“Non è un lavoro da donne”

“Non è un lavoro da donne”

In Russia c’è un lungo elenco di lavori che, dal 2000, sono per legge vietati alle donne: si tratta di ben 456 professioni ed impieghi considerati “troppo pesanti”.  A causa di questa lista molte donne che studiano per determinate professioni vengono ostacolate perché ritenute non idonee per lavorare in ambienti che per molto tempo sono stati sempre riconosciuti come maschili.

Un esempio di questa discriminazione è la storia di Svetlana Medvedeva, una cittadina della Samara: dopo anni di passati a studiare da ufficiale di rotta, nel 2012 aveva trovato il lavoro dei suoi sogni, nella misura in cui una compagnia di navigazione privata l’aveva selezionata per essere al timone di un’imbarcazione commerciale.

Pochi giorni dopo averle comunicato la buona notizia, la compagnia aveva però ritirato l’offerta di lavoro, spiegando a Svetlana che la sua assunzione come timoniere avrebbe infranto l’articolo 253 del Codice del lavoro della Federazione Russa e la normativa nazionale n. 162, che comprende una lista di professioni proibite (o soggette a restrizioni) per le donne.

Svetlana Medvedeva era letteralmente caduta dalle nuvole: in molti le avevano detto che quello di timoniere era considerato un lavoro “da uomo”, ma nessuno l’aveva avvisata dell’esistenza di restrizioni legali che le avrebbero impedito, in quanto donna, di svolgere tale professione.
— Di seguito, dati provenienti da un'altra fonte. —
-- ==== Sys2Proof/Machine/System.lean ====
section
/-!
DEFINITION. Special registers, `fmt`, timers and waits, `qkick`, `evt`, the firmware instructions, and messages (R25, R90
to R93, R321 to R323, R326, R331 to R335, R387 to R390).
-/
namespace Sys2Proof.Machine

/-! ## Special registers (R25, R90 to R93) -/

/-- The cue codes in the format of `cues` (R20). -/
def Chorus.cueWord (h : Chorus) : Word :=
  BitVec.ofNat 32 (total ((List.range 8).map (fun k => h.cueCode k * 4 ^ k)))

/-- The value that lane `l` reads from a special register. -/
def State.special (s : State) (x : Site) (r : Nat) (l : Nat) : Word :=
  let nat (n : Nat) : Word := BitVec.ofNat 32 n
  match r with
  | 0x000 => nat l
  | 0x001 => nat x.ch.index
  | 0x002 => nat x.co.index
  | 0x003 => nat x.co.troupe
  | 0x004 => nat x.co.run
  | 0x008 => x.sp.xm
  | 0x009 => zext x.sp.fmt
  | 0x00A => zext (x.ch.pli.getD l 0)
  | 0x00B => x.ch.fm
  | 0x010 => nat x.sp.wb
  | 0x011 => nat x.ch.ring.length
  | 0x012 => x.ch.wellp
  | 0x013 => nat x.sp.depth
  | 0x018 => nat x.co.cyc
  | 0x019 => x.ch.cycHi
  | 0x01A => nat (s.vtOf x)
  | 0x01B => x.ch.vtHi
  | 0x01C => lo32 x.ch.msgvt
  | 0x01D => x.ch.msgvtHi
  | 0x020 => x.ch.cause
  | 0x021 => x.ch.epc
  | 0x022 => x.ch.tval
  | 0x028 => x.ch.cueWord
  | 0x030 => nat (s.core x.co.core).band
  | 0x031 => nat (s.cluster (clusterOf x.co.core)).draw
  | _ => 0

/-- The high half that the read of a low half latches. -/
def State.latchHigh (s : State) (x : Site) (r : Nat) : Chorus :=
  match r with
  | 0x018 => { x.ch with cycHi := BitVec.ofNat 32 (x.co.cyc / 2 ^ 32) }
  | 0x01A => { x.ch with vtHi := BitVec.ofNat 32 (s.vtOf x / 2 ^ 32) }
  | 0x01C => { x.ch with msgvtHi := hi32 x.ch.msgvt }
  | _ => x.ch

/-- `mfs` (R91). Reads a special register in each active lane. -/
def execMfs (r : BitVec 14) (d : BitVec 6) (s : State) : Out :=
  issue (.mfs r d) s (fun x =>
    if x.idle then .next (s.retire (.mfs r d) x x)
    else .next (s.retire (.mfs r d) x ({ x with ch := s.latchHigh x r.toNat }.write d.toNat (s.special x r.toNat))))

/-- The site after `u` is written to a special register; `none` is the misaligned trap of `wellp`. -/
def Site.setSpecial (x : Site) (r : Nat) (u : Word) : Option Site :=
  match r with
  | 0x008 => some { x with sp := { x.sp with xm := u &&& x.sp.members } }
  | 0x009 => some { x with sp := { x.sp with fmt := (u.extractLsb' 0 12).setWidth 16 } }
  | 0x00B => some { x with ch := { x.ch with fm := x.ch.fm &&& u } }
  | 0x012 =>
    if u.toNat % 4 != 0 || decide (x.co.playbill.localSize < u.toNat) then none
    else some { x with ch := { x.ch with wellp := u } }
  | 0x020 => some { x with ch := { x.ch with cause := u } }
  | 0x021 => some { x with ch := { x.ch with epc := u } }
  | 0x022 => some { x with ch := { x.ch with tval := u } }
  | _ => some x

/-- `mts` (R92). Writes a special register from the leader. -/
def execMts (r : BitVec 14) (v : BitVec 6) (s : State) : Out :=
  issue (.mts r v) s (fun x =>
    if x.idle && r != 0x008 then .next (s.retire (.mts r v) x x)
    else
      match x.setSpecial r.toNat (x.uniform v.toNat) with
      | none => .next (s.fail (.mts r v) x 0x0E (laneWord x.leaderOrMember))
      | some y => .next (s.retire (.mts r v) x y))

/-- `fmt` (R93). Writes an immediate to the split's `fmt`, whatever the active set. -/
def execFmt (i : BitVec 12) (s : State) : Out :=
  issue (.fmt i) s (fun x => .next (s.retire (.fmt i) x { x with sp := { x.sp with fmt := i.setWidth 16 } }))

/-! ## Timers and waits (R331 to R335) -/

/-- A chorus with timer `k` set to a deadline, or disarmed; its pending bit is cleared. -/
def Chorus.setTimer (h : Chorus) (k : Nat) (t : Option Nat) : Chorus :=
  { h with timers := updAt h.timers k (fun _ => t), pending := h.pending &&& ~~~(1#7 <<< k) }

/-- The deadline of a delta in ns from now (R327). -/
def State.deadline (s : State) (x : Site) (delta : Word) : Nat := (s.vtOf x + delta.toNat) * ticksPerNs

/-- `tmr_set` (R333). Arms a timer with a delta of virtual time. -/
def execTmrSet (b : BitVec 6) (a : BitVec 6) (s : State) : Out :=
  issue (.tmrSet b a) s (fun x =>
    let k := (x.uniform a.toNat).toNat
    if 4 ≤ k then .next (s.fail (.tmrSet b a) x 0x01 (encode (.tmrSet b a)).word)
    else .next (s.retire (.tmrSet b a) x { x with ch := x.ch.setTimer k (some (s.deadline x (x.uniform b.toNat))) }))

/-- `tmr_clr` (R333). Disarms a timer. -/
def execTmrClr (a : BitVec 6) (s : State) : Out :=
  issue (.tmrClr a) s (fun x =>
    let k := (x.uniform a.toNat).toNat
    if 4 ≤ k then .next (s.fail (.tmrClr a) x 0x01 (encode (.tmrClr a)).word)
    else .next (s.retire (.tmrClr a) x { x with ch := x.ch.setTimer k none }))

/-- `wev` (R334). Waits for selected pending events with a deadline. -/
def execWev (b : BitVec 6) (a : BitVec 6) (d : BitVec 6) (s : State) : Out :=
  issue (.wev b a d) s (fun x =>
    let m := (x.uniform a.toNat).extractLsb' 0 7
    let delta := x.uniform b.toNat
    if x.ch.pending &&& m == 0 && delta == 0 then
      .next (s.retire (.wev b a d) x (x.write d.toNat (fun _ => 0x80000000)))
    else .next (s.retireWait (.wev b a d) x x (.wev m (s.deadline x delta) d) .waitEvent))

/-- `wtm` (R335). Waits for a 64-bit virtual-time deadline. -/
def execWtm (a : BitVec 6) (d : BitVec 6) (s : State) : Out :=
  issue (.wtm a d) s (fun x =>
    let t := (x.uniformPair a.toNat).toNat * ticksPerNs
    if t ≤ s.vtTicks x.co.ctx then .next (s.retire (.wtm a d) x (x.write d.toNat (fun _ => 0)))
    else .next (s.retireWait (.wtm a d) x x (.wtm t d) .waitEvent))

/-! ## qkick, evt and the firmware instructions (R310, R321 to R323, R326) -/

/-- A kick proposes a write index, and the prompter reads a slot that it waits for again; a disabled queue ignores it
(R310, R324). -/
def Queue.kick (q : Queue) (k : Nat) : Queue := if q.ctl.getLsbD 0 then { q with w := Nat.max q.w k, reread := none } else q

/-- A kick of a queue of a context. -/
def State.kick (s : State) (ctx q k : Nat) : State :=
  s.modContext ctx (fun c => { c with queues := updAt c.queues q (fun x => x.kick k) })

/-- `qkick` (R321). Kicks a command queue of the chorus's own context. -/
def execQkick (b : BitVec 6) (a : BitVec 6) (s : State) : Out :=
  issue (.qkick b a) s (fun x =>
    if x.idle then .next (s.retire (.qkick b a) x x)
    else
      let q := (x.uniform b.toNat).toNat
      if 16 ≤ q then .next (s.fail (.qkick b a) x 0x01 (encode (.qkick b a)).word)
      else .next ((s.kick x.co.ctx q (x.uniformPair a.toNat).toNat).retire (.qkick b a) x x))

/-- `evt` (R322). Writes the completion-event counter to vd. -/
def execEvt (d : BitVec 6) (s : State) : Out :=
  issue (.evt d) s (fun x => .next (s.retire (.evt d) x (x.write d.toNat (fun _ => x.ch.events))))

/-- `plset` (R323). Sets a cluster's current limit from the next window boundary, firmware only. -/
def execPlset (c : BitVec 3) (d : BitVec 6) (s : State) : Out :=
  issue (.plset c d) s (fun x =>
    if x.idle then .next (s.retire (.plset c d) x x)
    else
      let n := 6 * dieOfCore x.co.core + c.toNat
      let t := s.modCluster n (fun k => { k with newLimit := some (x.uniform d.toNat).toNat })
      .next (t.retire (.plset c d) x x))

/-- `rdstg` (R326). Reads stage time, firmware only; the low half latches the high half whatever the active set. -/
def execRdstg (i : BitVec 14) (d : BitVec 6) (s : State) : Out :=
  issue (.rdstg i d) s (fun x =>
    let ns := s.now / ticksPerNs
    if i == 0 then
      .next (s.retire (.rdstg i d) x
        ({ x with ch := { x.ch with stageHi := BitVec.ofNat 32 (ns / 2 ^ 32) } }.write d.toNat (fun _ => BitVec.ofNat 32 ns)))
    else .next (s.retire (.rdstg i d) x (x.write d.toNat (fun _ => x.ch.stageHi))))

/-! ## Messages (R387 to R390) -/

/-- Whether the control and length words of `msg.send` are well formed (R388). -/
def sendLegal (control len : Word) : Bool :=
  decide (control.toNat < 2 ^ 20) && decide (bits control.toNat 19 17 ≤ 1) && decide (len.toNat ≤ 128) && len.toNat % 4 == 0

/-- The message that `msg.send` sends. -/
def Site.outgoing (x : Site) (dev : BitVec 12) (dest control replyTo : Word) (ident : BitVec 32) (payload : List Byte) : Message :=
  let kind : BitVec 4 := BitVec.ofNat 4 (bits control.toNat 19 17)
  { destDev := dest.extractLsb' 0 12, destCtx := dest.extractLsb' 12 12, stamp := 0, ident := ident,
    replyTo := if kind == kindReply then replyTo else 0, patience := control.extractLsb' 0 16, ext := 0, srcDev := dev,
    srcCtx := BitVec.ofNat 12 x.co.ctx, channel := dest.extractLsb' 24 8, length := BitVec.ofNat 8 payload.length, kind := kind,
    dilation := control.getLsbD 16, payload := payload }

/-- The site of a split of a chorus. -/
def State.siteOf (s : State) (r : ChorusRef) (m : Mask) : Option Site :=
  (s.company? r.co).bind (fun c => (c.chorus? r.ch).bind (fun h =>
    if h.halted.isSome || h.ended then none else (h.splits.find? (fun p => p.members == m)).map (fun p => { co := c, ch := h, sp := p })))

/-- The wait of a split for the call board ends with an outcome. -/
def State.endBoard (s : State) (x : Site) (vd : BitVec 6) (v : Word) : State :=
  (s.putChorus { x with ch := x.ch.wake x.sp x.sp.wait (.done vd v) }).settleCompany x.co.uid

/-- The payload of a message has been read from the stage: the message leaves, and its request identifier is written (R388). -/
def State.boardSend (s : State) (x : Site) (dest control replyTo : Word) (addr len : Nat) (pc : Word) (vd : BitVec 6) : State :=
  if poisoned x.co.stagePoison addr len then s.takeTrap x 0x10 pc (laneWord x.leaderOrMember) true
  else
    let r := s.nextIdent (dest.extractLsb' 0 12)
    let m := x.outgoing s.deviceId dest control replyTo r.1 (x.co.stage.readBytes addr len)
    let t := if m.kind == kindReply then r.2.modContext x.co.ctx (fun c => c.endOwed m.destDev replyTo) else r.2
    (t.sendMessage m (.message x.co.ctx x.co.uid x.ch.index pc)).endBoard x vd r.1

/-- `msg_send` (R388). The split waits for the call board, which sends the message and returns its request identifier. -/
def execMsgSend (b : BitVec 6) (a : BitVec 6) (d : BitVec 6) (s : State) : Out :=
  issue (.msgSend b a d) s (fun x =>
    if x.idle then .next (s.retire (.msgSend b a d) x x)
    else
      let dest := x.uniform a.toNat
      let control := x.uniform (a.toNat + 1)
      let replyTo := x.uniform (a.toNat + 2)
      let addr := (x.uniform b.toNat).toNat
      let len := x.uniform (b.toNat + 1)
      let lead := laneWord x.leaderOrMember
      if !sendLegal control len then .next (s.fail (.msgSend b a d) x 0x01 (encode (.msgSend b a d)).word)
      else if addr % 4 != 0 then .next (s.fail (.msgSend b a d) x 0x0E lead)
      else if x.co.playbill.stage < addr + len.toNat then .next (s.fail (.msgSend b a d) x 0x0D lead)
      else .next (s.retireWait (.msgSend b a d) x x (.board (.send dest control replyTo addr len.toNat x.sp.pc) d) .waitMemory))

/-- Bits 63:32 of a message's header, as `msg.recv` and `msg.peek` write them. -/
def messageStatus (m : Message) : Word := BitVec.ofNat 32 (messageHeader m / 2 ^ 32)

/-- The message taken next by a context. -/
def State.firstMessage (s : State) (ctx : Nat) : Option BoardEntry := (s.context? ctx).bind (fun c => nextMessage c.board)

/-- A taken message leaves the board, or stays as an owed reply (R384). -/
def Context.take (c : Context) (e : BoardEntry) : Context :=
  let board := updWhere (fun d => d.order == e.order && !d.taken) (fun d => { d with taken := true }) c.board
  { c with board := board.filter (fun d => !d.taken || d.owed) }

/-- The message that the call board gives a split goes to the stage, its stamp to `msgvt`, and its status is written; with none visible
nothing is taken (R389). -/
def State.boardRecv (s : State) (x : Site) (addr : Nat) (vd : BitVec 6) : State :=
  match s.firstMessage x.co.ctx with
  | none => s.endBoard x vd 0xFFFFFFFF
  | some e =>
    let bytes := bytesLE 32 (messageHeader e.msg) ++ e.msg.payload
    let co := { x.co with stage := x.co.stage.writeBytes addr bytes, stagePoison := poisonClear x.co.stagePoison addr bytes.length }
    (s.modContext x.co.ctx (fun c => c.take e)).endBoard { x with co := co, ch := { x.ch with msgvt := e.msg.stamp } } vd (messageStatus e.msg)

/-- The call board answers a split that waits for it (R393). -/
def State.boardAnswer (s : State) (r : ChorusRef) (m : Mask) : State :=
  match s.siteOf r m with
  | none => s
  | some x =>
    match x.sp.wait with
    | .board (.send dest control replyTo addr len pc) vd => s.boardSend x dest control replyTo addr len pc vd
    | .board (.recv addr _) vd => s.boardRecv x addr vd
    | _ => s

/-- `msg_recv` (R389). The split waits for the call board, which puts the visible message of lowest stamp into the stage. -/
def execMsgRecv (a : BitVec 6) (d : BitVec 6) (s : State) : Out :=
  issue (.msgRecv a d) s (fun x =>
    if x.idle then .next (s.retire (.msgRecv a d) x x)
    else
      let addr := (x.uniform a.toNat).toNat
      let lead := laneWord x.leaderOrMember
      if addr % 16 != 0 then .next (s.fail (.msgRecv a d) x 0x0E lead)
      else if x.co.playbill.stage < addr + 160 then .next (s.fail (.msgRecv a d) x 0x0D lead)
      else .next (s.retireWait (.msgRecv a d) x x (.board (.recv addr x.sp.pc) d) .waitMemory))

/-- `msg_peek` (R389). Reports the message that would be taken next. -/
def execMsgPeek (d : BitVec 6) (s : State) : Out :=
  issue (.msgPeek d) s (fun x =>
    let v := match s.firstMessage x.co.ctx with | some e => messageStatus e.msg | none => 0xFFFFFFFF
    .next (s.retire (.msgPeek d) x (x.write d.toNat (fun _ => v))))

/-- `msg_hold` (R390). Extends an owed reply by HOLD, or ends it by BUSY. -/
def execMsgHold (b : BitVec 6) (a : BitVec 6) (d : BitVec 6) (s : State) : Out :=
  issue (.msgHold b a d) s (fun x =>
    if x.idle then .next (s.retire (.msgHold b a d) x x)
    else
      let ident := x.uniform a.toNat
      let src := (x.uniform (a.toNat + 1)).extractLsb' 0 12
      match (s.context? x.co.ctx).bind (fun c => c.owedEntry? src ident) with
      | none => .next (s.retire (.msgHold b a d) x (x.write d.toNat (fun _ => 0xFFFFFFFF)))
      | some e =>
        let r := s.answerOwed x.co.ctx e ((x.uniform b.toNat).extractLsb' 0 16) (.message x.co.ctx x.co.uid x.ch.index x.sp.pc)
        .next (r.2.retire (.msgHold b a d) x (x.write d.toNat (fun _ => if r.1 then 0 else 1))))

end Sys2Proof.Machine
end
Dopo oltre quattro anni di battaglie legali portate avanti sia a livello nazionale che internazionale, nel febbraio 2016 il Comitato dell’Onu per l’eliminazione delle discriminazioni nei confronti delle donne ha riconosciuto che Svetlana Medvedeva era stata oggetto di discriminazione di genere. Secondo il Comitato, la legislazione russa le avrebbe vietato “di guadagnarsi da vivere attraverso la professione per cui aveva studiato”, nonché negato il diritto di “avere le stesse opportunità professionali degli uomini e la stessa libertà di scegliere il proprio lavoro”.

Dal 2012, l’organizzazione ADC Memorial (che ha sostenuto Svetlana Medvedeva nelle sue battaglie legali) si è imposta l’obiettivo di cambiare la legislazione chiedendo l’abolizione delle liste delle professioni proibite non solo in Russia, ma in tutti i paesi post-sovietici in cui sussiste questo tipo di discriminazione: Ucraina, Bielorussia, i cinque paesi dell’Asia centrale, Azerbaigian e Moldavia.

Lanciata in collaborazione con le organizzazioni per i diritti delle donne di questi paesi, nel giro di un paio di anni la campagna “All Jobs for All Women” ha già raggiunto dei risultati considerevoli. Ad esempio, nel 2017 la lista delle professioni proibite è stata abolita completamente in Ucraina. Più di recente, la lista delle professioni proibite è stata abolita anche in Uzbekistan.

In Russia, il caso di Svetlana Medvedeva ha costituito un importante precedente e sembra aver posto le basi per un progressivo cambiamento a livello legislativo, così come dell’atteggiamento dell’élite economiche e politiche riguardo alla questione delle professioni proibite. Come riconosce la stessa Stefania Kulaeva, questa presa di posizione è forse più dettata da ragioni economiche (vietare alle donne di svolgere determinati lavori non è “conveniente” in molti settori) che non dal riconoscimento della discriminazione di genere in quanto tale. In ogni caso, si tratta di un’evoluzione positiva in un contesto in cui fino a pochi anni fa chi si occupava di tali problematiche era tacciato di “isteria femminista”, e in cui l’emancipazione della donna e la piena parità dei diritti – anche nel mondo del lavoro – sembrano ancora lontane.